**EXERCISE PROMPT:** A line belongs in the answer only if it contains the word "none"; copy every such line from the listing below.

**LISTED RECORDS:**
-- ==== Sys2Proof/Machine/Assembly.lean ====
section
/-! DEFINITION. The assembler syntax of 30_encoding.md R81 (D34): an instruction as a mnemonic and its operands, the
destination first. How characters spell them is not modelled (log 14). -/

namespace Sys2Proof

/-- The mnemonics of 30_encoding.md R75 and R76. -/
inductive Mnemonic where
  | CLS | RET | JP | CALL | SE | SNE | LD | ADD | OR | AND | XOR | SUB | SHR | SUBN | SHL | RND | DRW | SKP | SKNP
  deriving DecidableEq, Repr

/-- One operand (30_encoding.md R81): a data register, one of the six keywords, memory at `I`, or a number. -/
inductive Operand where
  | v (x : Reg)
  | i | dt | st | k | f | b
  | atI
  | kk (b : Byte)
  | nnn (a : Addr)
  | n (rows : Nat)
  deriving DecidableEq, Repr

/-- How the assembler syntax writes an instruction (30_encoding.md R75, R76, R81). `SHR` and `SHL` are written with
their `Vy`. -/
def Instr.assembly : Instr → Mnemonic × List Operand
  | .cls => (.CLS, [])
  | .ret => (.RET, [])
  | .jp nnn => (.JP, [.nnn nnn])
  | .call nnn => (.CALL, [.nnn nnn])
  | .seImm x kk => (.SE, [.v x, .kk kk])
  | .sneImm x kk => (.SNE, [.v x, .kk kk])
  | .seReg x y => (.SE, [.v x, .v y])
  | .ldImm x kk => (.LD, [.v x, .kk kk])
  | .addImm x kk => (.ADD, [.v x, .kk kk])
  | .ldReg x y => (.LD, [.v x, .v y])
  | .orReg x y => (.OR, [.v x, .v y])
  | .andReg x y => (.AND, [.v x, .v y])
  | .xorReg x y => (.XOR, [.v x, .v y])
  | .addReg x y => (.ADD, [.v x, .v y])
  | .subReg x y => (.SUB, [.v x, .v y])
  | .shr x y => (.SHR, [.v x, .v y])
  | .subnReg x y => (.SUBN, [.v x, .v y])
  | .shl x y => (.SHL, [.v x, .v y])
  | .sneReg x y => (.SNE, [.v x, .v y])
  | .ldI nnn => (.LD, [.i, .nnn nnn])
  | .jpV0 nnn => (.JP, [.v 0, .nnn nnn])
  | .rnd x kk => (.RND, [.v x, .kk kk])
  | .drw x y n => (.DRW, [.v x, .v y, .n n])
  | .skp x => (.SKP, [.v x])
  | .sknp x => (.SKNP, [.v x])
  | .ldVxDT x => (.LD, [.v x, .dt])
  | .ldVxK x => (.LD, [.v x, .k])
  | .ldDTVx x => (.LD, [.dt, .v x])
  | .ldSTVx x => (.LD, [.st, .v x])
  | .addI x => (.ADD, [.i, .v x])
  | .ldF x => (.LD, [.f, .v x])
  | .ldB x => (.LD, [.b, .v x])
  | .ldMemVx x => (.LD, [.atI, .v x])
  | .ldVxMem x => (.LD, [.v x, .atI])

/-- The instruction a mnemonic and its operands spell; none where they spell none. `SHR` and `SHL` without their `Vy`
have `y` = 0 (30_encoding.md R81, D34). -/
def assemble : Mnemonic → List Operand → Option Instr
  | .CLS, [] => some .cls
  | .RET, [] => some .ret
  | .JP, [.nnn nnn] => some (.jp nnn)
  | .JP, [.v x, .nnn nnn] => if x = 0 then some (.jpV0 nnn) else none
  | .CALL, [.nnn nnn] => some (.call nnn)
  | .SE, [.v x, .kk kk] => some (.seImm x kk)
  | .SE, [.v x, .v y] => some (.seReg x y)
  | .SNE, [.v x, .kk kk] => some (.sneImm x kk)
  | .SNE, [.v x, .v y] => some (.sneReg x y)
  | .LD, [.v x, .kk kk] => some (.ldImm x kk)
  | .LD, [.v x, .v y] => some (.ldReg x y)
  | .LD, [.i, .nnn nnn] => some (.ldI nnn)
  | .LD, [.v x, .dt] => some (.ldVxDT x)
  | .LD, [.v x, .k] => some (.ldVxK x)
  | .LD, [.dt, .v x] => some (.ldDTVx x)
  | .LD, [.st, .v x] => some (.ldSTVx x)
  | .LD, [.f, .v x] => some (.ldF x)
  | .LD, [.b, .v x] => some (.ldB x)
  | .LD, [.atI, .v x] => some (.ldMemVx x)
  | .LD, [.v x, .atI] => some (.ldVxMem x)
  | .ADD, [.v x, .kk kk] => some (.addImm x kk)
  | .ADD, [.v x, .v y] => some (.addReg x y)
  | .ADD, [.i, .v x] => some (.addI x)
  | .OR, [.v x, .v y] => some (.orReg x y)
  | .AND, [.v x, .v y] => some (.andReg x y)
  | .XOR, [.v x, .v y] => some (.xorReg x y)
  | .SUB, [.v x, .v y] => some (.subReg x y)
  | .SHR, [.v x, .v y] => some (.shr x y)
  | .SHR, [.v x] => some (.shr x 0)
  | .SUBN, [.v x, .v y] => some (.subnReg x y)
  | .SHL, [.v x, .v y] => some (.shl x y)
  | .SHL, [.v x] => some (.shl x 0)
  | .RND, [.v x, .kk kk] => some (.rnd x kk)
  | .DRW, [.v x, .v y, .n n] => if n ≤ 15 then some (.drw x y n) else none
  | .SKP, [.v x] => some (.skp x)
  | .SKNP, [.v x] => some (.sknp x)
  | _, _ => none

end Sys2Proof
end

**WRITTEN RESPONSE:**
/-- The instruction a mnemonic and its operands spell; none where they spell none. `SHR` and `SHL` without their `Vy`
  | .JP, [.v x, .nnn nnn] => if x = 0 then some (.jpV0 nnn) else none
  | .DRW, [.v x, .v y, .n n] => if n ≤ 15 then some (.drw x y n) else none
  | _, _ => none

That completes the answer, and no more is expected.